Athletic Director Kevin Anderson speaks at the press conference announcing Maryland’s entrance into the Big Ten conference. He announced Tuesday that men’s track and field will continue for another two years prior to the university’s move to the Big Ten.
University officials have promised the move to the Big Ten means more revenue to aid the university’s strained athletic budget, but simply leaving the ACC carries a hefty price tag.
The department shoulders more than $80 million in debt and is grappling with fluctuating ticket revenues and depleted reserve funds — and had to cut seven teams in July to prevent a $4.6 million deficit in fiscal year 2011 — all factors making the prospect of a potential $50 million exit fee more daunting.
But the high debt numbers are “misleading,” said Brian Ullmann, assistant university marketing vice president. The debt load is largely composed of loan repayments dating back to 2006 for renovations to Byrd Stadium, including the $50.8 million Tyser Tower featuring 63 luxury suites and flat-screen TVs.
“It’s not like we’re living under this crushing $80 million debt,” Ullmann said. “The athletic department doesn’t have trouble making their payments.”
The university paid $3 million in debt service last year, a figure that counts for about 5 percent of the athletic budget.
The ACC sued the university to ensure it pays the full exit fee, but university President Wallace Loh has said he will likely work to negotiate a lower fee; Ullmann did not comment on how the university would finance the fee because the lawsuit is ongoing.
Even if the department is forced to take on more debt, the expected payoff from TV contracts with the Big Ten and revenue sharing could help chip away at budget shortfalls and loan repayments. In 2011, most Big Ten members made more than $24 million, compared to the university’s $17 million from the ACC.
The move could ultimately help the department turn deficits into profits, bringing in more recruits and providing the university with national exposure.
“Going into the Big Ten, I believe, is the right thing,” said finance professor David Kass. “I think that the stature in Maryland would go up dramatically.”

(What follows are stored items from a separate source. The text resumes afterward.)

theorem fence9 : ∀ v : BitVec 8, behind9.tlpFence (viaBucket behind9 9 (256 * 4 + v.toNat)) = none := by decide +kernel

theorem fence10 : ∀ v : BitVec 8, behind9.tlpFence (viaBucket behind9 10 (256 * 4 + v.toNat)) = none := by decide +kernel

theorem fence0 : ∀ v : BitVec 8, (State.reset.wr MGT_NODE_ID_NODE_VALID 1).tlpFence
    (viaBucket (State.reset.wr MGT_NODE_ID_NODE_VALID 1) 9 (256 * 4 + v.toNat)) = none := by decide +kernel

theorem room9 : ∀ v : BitVec 8, behind9.bucketPort (256 * 4 + v.toNat) < 128 := by decide +kernel

theorem size9 : ∀ v : BitVec 8, tlp.payload ≤ behind9.maxPayload (Fin.ofNat 128 (behind9.bucketPort (256 * 4 + v.toNat))) := by decide +kernel

theorem expr9 : ∀ v : BitVec 8, behind9.notExpressible (viaBucket behind9 10 (256 * 4 + v.toNat)) = false := by decide +kernel

/-! MailboxIndices -/

theorem witness_mailbox_indices_1 :
    (∃ (s : State) (m : Fin 1073) (v : BitVec 16), s.Inv ∧ ((v.toNat + 65536 - s.rd (YCP_MBX_REQ_HEAD m)) % 65536 ≤ 32)) ∧
    (∃ (s : State) (m : Fin 1073) (v : BitVec 16), s.Inv ∧ (32 < (v.toNat + 65536 - s.rd (YCP_MBX_REQ_HEAD m)) % 65536)) ∧
    (∃ (s : State) (m : Fin 1073) (v : BitVec 16), s.Inv ∧
      ((v.toNat + 65536 - s.rd (YCP_MBX_RSP_HEAD m)) % 65536 ≤ (s.rd (YCP_MBX_RSP_TAIL m) + 65536 - s.rd (YCP_MBX_RSP_HEAD m)) % 65536)) ∧
    (∃ (s : State) (m : Fin 1073) (v : BitVec 16), s.Inv ∧
      ((s.rd (YCP_MBX_RSP_TAIL m) + 65536 - s.rd (YCP_MBX_RSP_HEAD m)) % 65536 < (v.toNat + 65536 - s.rd (YCP_MBX_RSP_HEAD m)) % 65536)) ∧
    (∃ (s : State) (h : Host) (d : Fin 512) (v : BitVec 16) (n : Nat), s.Inv ∧ (s.rd (HDB_SPOOL h d) = n + 1) ∧
      (s.on (SPL_STOPPED n) = false) ∧ (s.rd (SPL_KIND n) = 0) ∧ (v.toNat < 2 ^ s.rd (SPL_SIZE_LOG2 n)) ∧
      ((s.rd (SPL_TAIL n) + 2 ^ s.rd (SPL_SIZE_LOG2 n) - s.rd (SPL_HEAD n)) % 2 ^ s.rd (SPL_SIZE_LOG2 n) ≤ (v.toNat + 2 ^ s.rd (SPL_SIZE_LOG2 n) - s.rd (SPL_HEAD n)) % 2 ^ s.rd (SPL_SIZE_LOG2 n))) ∧
    (∃ (s : State) (h : Host) (d : Fin 512) (v : BitVec 16) (n : Nat), s.Inv ∧ (s.rd (HDB_SPOOL h d) = n + 1) ∧
      (s.on (SPL_STOPPED n) = false) ∧ (s.rd (SPL_KIND n) = 0) ∧ (v.toNat < 2 ^ s.rd (SPL_SIZE_LOG2 n)) ∧
      ((v.toNat + 2 ^ s.rd (SPL_SIZE_LOG2 n) - s.rd (SPL_HEAD n)) % 2 ^ s.rd (SPL_SIZE_LOG2 n) < (s.rd (SPL_TAIL n) + 2 ^ s.rd (SPL_SIZE_LOG2 n) - s.rd (SPL_HEAD n)) % 2 ^ s.rd (SPL_SIZE_LOG2 n))) ∧
    (∃ (s : State) (h : Host) (d : Fin 512) (v : BitVec 16) (n : Nat), s.Inv ∧ (s.rd (HDB_SPOOL h d) = n + 1) ∧
      (s.on (SPL_STOPPED n) = false) ∧ (s.rd (SPL_KIND n) = 1) ∧ (v.toNat < 2 ^ s.rd (SPL_SIZE_LOG2 n)) ∧
      ((v.toNat + 2 ^ s.rd (SPL_SIZE_LOG2 n) - s.rd (SPL_HEAD n)) % 2 ^ s.rd (SPL_SIZE_LOG2 n) ≤ (s.rd (SPL_TAIL n) + 2 ^ s.rd (SPL_SIZE_LOG2 n) - s.rd (SPL_HEAD n)) % 2 ^ s.rd (SPL_SIZE_LOG2 n))) ∧
    (∃ (s : State) (h : Host) (d : Fin 512) (v : BitVec 16) (n : Nat), s.Inv ∧ (s.rd (HDB_SPOOL h d) = n + 1) ∧
      (s.on (SPL_STOPPED n) = false) ∧ (s.rd (SPL_KIND n) = 1) ∧ (v.toNat < 2 ^ s.rd (SPL_SIZE_LOG2 n)) ∧
      ((s.rd (SPL_TAIL n) + 2 ^ s.rd (SPL_SIZE_LOG2 n) - s.rd (SPL_HEAD n)) % 2 ^ s.rd (SPL_SIZE_LOG2 n) < (v.toNat + 2 ^ s.rd (SPL_SIZE_LOG2 n) - s.rd (SPL_HEAD n)) % 2 ^ s.rd (SPL_SIZE_LOG2 n))) :=
  ⟨⟨State.reset, 5, 32, by decide +kernel⟩,
    ⟨State.reset, 5, 33, by decide +kernel⟩,
    ⟨State.reset.wr (YCP_MBX_RSP_TAIL 5) 2, 5, 2, by decide +kernel⟩,
    ⟨State.reset.wr (YCP_MBX_RSP_TAIL 5) 2, 5, 3, by decide +kernel⟩,
    ⟨State.reset.wrs [(HDB_SPOOL 2 3, 8), (SPL_SIZE_LOG2 7, 3), (SPL_KIND 7, 0), (SPL_TAIL 7, 4)], 2, 3, 6, 7, by decide +kernel⟩,
    ⟨State.reset.wrs [(HDB_SPOOL 2 3, 8), (SPL_SIZE_LOG2 7, 3), (SPL_KIND 7, 0), (SPL_TAIL 7, 4)], 2, 3, 3, 7, by decide +kernel⟩,
    ⟨State.reset.wrs [(HDB_SPOOL 2 3, 8), (SPL_SIZE_LOG2 7, 3), (SPL_KIND 7, 1), (SPL_TAIL 7, 4)], 2, 3, 4, 7, by decide +kernel⟩,
    ⟨State.reset.wrs [(HDB_SPOOL 2 3, 8), (SPL_SIZE_LOG2 7, 3), (SPL_KIND 7, 1), (SPL_TAIL 7, 4)], 2, 3, 5, 7, by decide +kernel⟩⟩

Even if officials negotiate the fee down, the fine will likely be at least $20 million, said sports lawyer Bradley Shear. And if it’s any higher, it will be the largest exit fee any school has ever paid. West Virginia paid $20 million to leave the Big East for the Big 12, but it allowed them to leave the conference immediately. And a fine that large would be difficult for any school to pay, said Lisa Rudd, Virginia Tech’s financial affairs assistant athletic director.

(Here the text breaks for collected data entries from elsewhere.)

-- ==== Sys2Proof/Machine/Units/Engine.lean ====
section
/-!
DEFINITION. The state of the Marionette engines, of the clusters and of the Carafe's input side
(spec/02_tick_contract.md, spec/03_marionette_engines.md, spec/08_carafe_publication.md).
-/
namespace Sys2Proof

/-- One operation of a bundle slot with the fields of its format (spec/04_engine_instruction_set.md R106). -/
inductive EngOp where
  | nop (qp : BitVec 3)
  | mac (op : Nat) (qp : BitVec 3) (vd va vb vc : BitVec 6)
  | aop (qp : BitVec 3) (ad aa ab fn : BitVec 5)
  | aluImm (op : Nat) (qp : BitVec 3) (ad aa : BitVec 5) (imm : BitVec 13)
  | li (qp : BitVec 3) (ad : BitVec 5) (sel : BitVec 2) (imm : BitVec 16)
  | vr (op : Nat) (qp : BitVec 3) (fd fa fb : BitVec 6) (fn : BitVec 5)
  | ls (op : Nat) (qp : BitVec 3) (rg : BitVec 6) (ab : BitVec 5) (imm : BitVec 12)
  | xfer (op : Nat) (qp : BitVec 3) (al ar : BitVec 5) (imm7 : BitVec 7) (imm6 : BitVec 6)
  | br (qp : BitVec 3) (tgt : BitVec 13)
  | bra (qp : BitVec 3) (aa : BitVec 5)
  | wait (qp : BitVec 3) (n : BitVec 20)
  | waita (qp : BitVec 3) (aa : BitVec 5)
  | loop (qp : BitVec 3) (cm1 : BitVec 12) (len : BitVec 11)
  | pend (qp : BitVec 3)
  | illegal (slot : Nat) (w : Word)
  deriving DecidableEq, Repr

/-- A register that an engine operation writes (R70). -/
inductive RegDest where
  | v (n : Nat) | a (n : Nat) | q (n : Nat)
  deriving DecidableEq, Repr

/-- A register write that waits for its instant (R71): due instant, register, lanes written, value, issue instant and
slot. -/
structure PendWrite where
  due : Nat
  dest : RegDest
  lanes : BitVec 4
  value : BitVec 128
  issued : Nat
  slot : Nat
  deriving DecidableEq, Repr

/-- A store that waits to become visible (R83): the instant, the address of each lane's word with its data. -/
structure PendStore where
  visible : Nat
  cells : List (Nat × Word)
  deriving DecidableEq, Repr

/-- The kinds of block transfer (spec/04_engine_instruction_set.md R124). -/
inductive XferKind where
  | clrd | clwr | ovl | hrd | dep
  deriving DecidableEq, Repr

/-- A block transfer issued and not yet complete. All instants are ME cycles of device time. -/
structure Xfer where
  kind : XferKind
  engine : Nat
  issued : Nat
  tid : Nat
  part : Nat
  pc : Nat
  /-- the predicate let it act (R74) -/
  live : Bool
  /-- the local side passed R93 -/
  localOk : Bool
  /-- the remote side passed R93 and a slot-table entry was found -/
  remoteOk : Bool
  /-- DMEM byte address, or IMEM line of an overlay -/
  loc : Nat
  /-- cluster-memory byte address, sealed-frame block or publish-table block -/
  remote : Nat
  /-- its source read or landing lost a bank conflict (R55) -/
  lost : Bool
  /-- instant of the DMEM source read, when it has one still to make -/
  srcDue : Option Nat
  /-- fabric cycle of the bank access as an ME-cycle instant, when it has one still to make -/
  bankDue : Option Nat
  /-- instant of the landing or of the acceptance -/
  landDue : Nat
  /-- the 64 bytes carried -/
  data : List Byte
  deriving DecidableEq, Repr

/-- Which operation occupies a DMEM bank in an ME cycle (R55). -/
structure BankUse where
  tm : Nat
  bank : Nat
  deriving DecidableEq, Repr

/-- One entry of a partition table (R88). -/
structure PartEntry where
  start : Nat
  stop : Nat
  entry : Nat
  tid : Nat
  valid : Bool
  imemBase : Nat
  imemLimit : Nat
  dmem0Base : Nat
  dmem0Limit : Nat
  dmem1Base : Nat
  dmem1Limit : Nat
  clmBase : Nat
  clmLimit : Nat
  hopBase : Nat
  hopLimit : Nat
  deriving DecidableEq, Repr

/-- The bundle that an engine executes in the present ME cycle: its instant, its address and the operations of its
slots that have not issued yet. -/
structure Latch where
  tm : Nat
  pc : Nat
  /-- partition that executes it -/
  part : Nat
  ops : Tab EngOp
  deriving DecidableEq, Repr

/-- One open loop level (R77): body start, body end and passes left. -/
structure LoopLevel where
  start : Nat
  stop : Nat
  count : Nat
  deriving DecidableEq, Repr

/-- A Marionette engine (spec/03_marionette_engines.md). -/
structure Engine where
  /-- V0-V63, lane 0 in the low word (R70) -/
  v : Tab (BitVec 128)
  /-- A0-A31 -/
  a : Tab Word
  /-- Q1-Q7; Q0 is not stored (R73) -/
  q : Tab (BitVec 4)
  writes : List PendWrite
  stores : List PendStore
  /-- last in-flight instant of every counted operation (R79) -/
  inflight : List Nat
  peak : Nat
  uses : List BankUse
  hopPrev : Option Nat
  running : Bool
  /-- partition whose window was opened last and has not ended -/
  part : Option Nat
  /-- the open partition issues nothing: its tenant does not run, or its fetch left its region (R92, R93) -/
  muted : Bool
  /-- instant of the PEND that ended the open partition (R91) -/
  pendAt : Option Nat
  /-- bundle executed last in the open window, none before its entry bundle -/
  lastPc : Option Nat
  redirects : List (Nat × Nat)
  waitUntil : Nat
  loops : List LoopLevel
  latch : Option Latch
  /-- pending overlay lines with the last instant at which each is pending (R84) -/
  overlays : List (Nat × Nat)
  /-- partition table in force (R94) -/
  table : Tab PartEntry
  tablePend : Bool
  /-- violations of this tick (R98): 16 * partition + FAULT_STAT bit, bit 15 for one that another page flags -/
  violators : List Nat
  /-- last bundle issued in this tick: instant and partition (ME_LAST) -/
  lastIssue : Option (Nat × Nat)
  /-- register lanes that hold a parity error (R96): V lanes as 4 * n + lane, A as 256 + n -/
  parity : List Nat
  deriving DecidableEq, Repr

/-- An engine after reset. -/
def Engine.init : Engine :=
  { v := [], a := [], q := [], writes := [], stores := [], inflight := [], peak := 0, uses := [], hopPrev := none,
    running := false, part := none, muted := false, pendAt := none, lastPc := none, redirects := [], waitUntil := 0,
    loops := [], latch := none, overlays := [], table := [], tablePend := false, violators := [],
    lastIssue := none, parity := [] }

/-- A cluster: the slot-table entries taken (fabric cycle and bank, R86). -/
structure Cluster where
  taken : List (Nat × Nat)
  tabPend : Bool
  deriving DecidableEq, Repr

/-- A cluster after reset. -/
def Cluster.init : Cluster := { taken := [], tabPend := false }

/-- A fabric access to engine or cluster memory that waits to be served (R56). -/
structure FabricAccess where
  tid : Nat
  addr : Nat
  len : Nat
  write : Option (List Byte)
  arrived : Nat
  /-- within its tenant's depth (R294); an access beyond it is held at its issuer -/
  admitted : Bool
  deriving DecidableEq, Repr

/-- One block place of a Carafe port (spec/02_tick_contract.md R62): none in `block` for a deposit that carries no block. -/
structure BlockPlace where
  block : Option Nat
  data : List Byte
  tid : Nat
  issued : Nat
  deriving DecidableEq, Repr

/-- The Carafe (spec/08_carafe_publication.md). -/
structure Carafe where
  /-- input ports by engine: block places in acceptance order (R62, R204) -/
  ports : Tab (List BlockPlace)
  /-- port served last, and the fabric cycle of the latest drain -/
  lastServed : Nat
  lastDrainAt : Option Nat
  /-- blocks drained into the back table since the latest flip -/
  drained : Tab (List Byte)
  /-- ME cycle of the latest drain of the present tick, none where no block was drained -/
  drainCycle : Option Nat
  /-- a block has been discarded as late for the flip to come (R63) -/
  late : Bool
  /-- lanes that publish invalid at the next flip, and TIDs all of whose SRC 0 lanes do (R63, R66) -/
  badLanes : List Nat
  badTids : List Nat
  /-- TIDs whose lanes publish invalid at the flip of the following tick (R66), and lanes that do so unless a deposit to
  them arrives in time (R63) -/
  nextBadTids : List Nat
  nextQuietLanes : List Nat
  quietLanes : List Nat
  /-- the flip of the present tick has taken place -/
  flipped : Bool
  /-- lanes in force: range and configuration words (R202) -/
  lanes : Tab (Word × Word)
  /-- a lane's registers were written since the latest tick edge -/
  lanesPend : Bool
  /-- PUB_POINT in force, and whether a written value waits for the next tick edge (R49) -/
  pubPoint : Nat
  pubPend : Bool
  /-- STAT.FRONT: buffer 1 is the front buffer -/
  front1 : Bool
  /-- the publish tables by 8 * block + entry: value and quality; an entry that is not listed is value 0, quality
  0x8000_0001 (R201) -/
  buf0 : Tab (Word × Word)
  buf1 : Tab (Word × Word)
  /-- what the units of SRC 1-3 have written, by entry (R207) -/
  unit : Tab (Word × Word)
  /-- lane entries that a RESTORE has carried: their previous publication from the next flip (spec/12_tenants.md R307) -/
  restored : Tab (Word × Word)
  deriving DecidableEq, Repr

/-- The Carafe after reset: PUB_POINT 240,000 (R222). -/
def Carafe.init : Carafe :=
  { ports := [], lastServed := 15, lastDrainAt := none, drained := [], drainCycle := none, late := false, badLanes := [],
    badTids := [], nextBadTids := [], nextQuietLanes := [], quietLanes := [], flipped := false, lanes := [],
    lanesPend := false, pubPoint := 240000, pubPend := false, front1 := false, buf0 := [], buf1 := [], unit := [], restored := [] }

end Sys2Proof
end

“I honestly thought that’s enough to keep everybody from leaving because certainly nobody can fund that amount,” she said.
Virginia Tech left the Big East in 2005 for the ACC, but only paid a $1 million exit fee. Rudd said by Virginia state law, the university’s athletic department is required to sit on reserves — and it would dip into that fund, ramp up fundraising efforts or use its current revenue stream to make up-front payments. However, the ACC exit fee is a much steeper expense.
“Even when we fundraise for a project, that takes years to raise,” Rudd said. “I honestly don’t know how we would come up with those resources at one time.”
The university is estimated to make nearly $100 million more than it would have in the ACC by 2020 in the new conference, which would be a welcome boost in the context of the university’s dried up reserve account and recent $1.2 million shortfall.
“There’s good debt and there’s bad debt in any business, as long as the debt that the department is taking on is debt that fits into their long-term goals,” said Dan McIver, associate athletic director at the University of Wisconsin-Green Bay, who manages that department’s finances. “As long as there’s also a financing plan to pay down the debt over time.”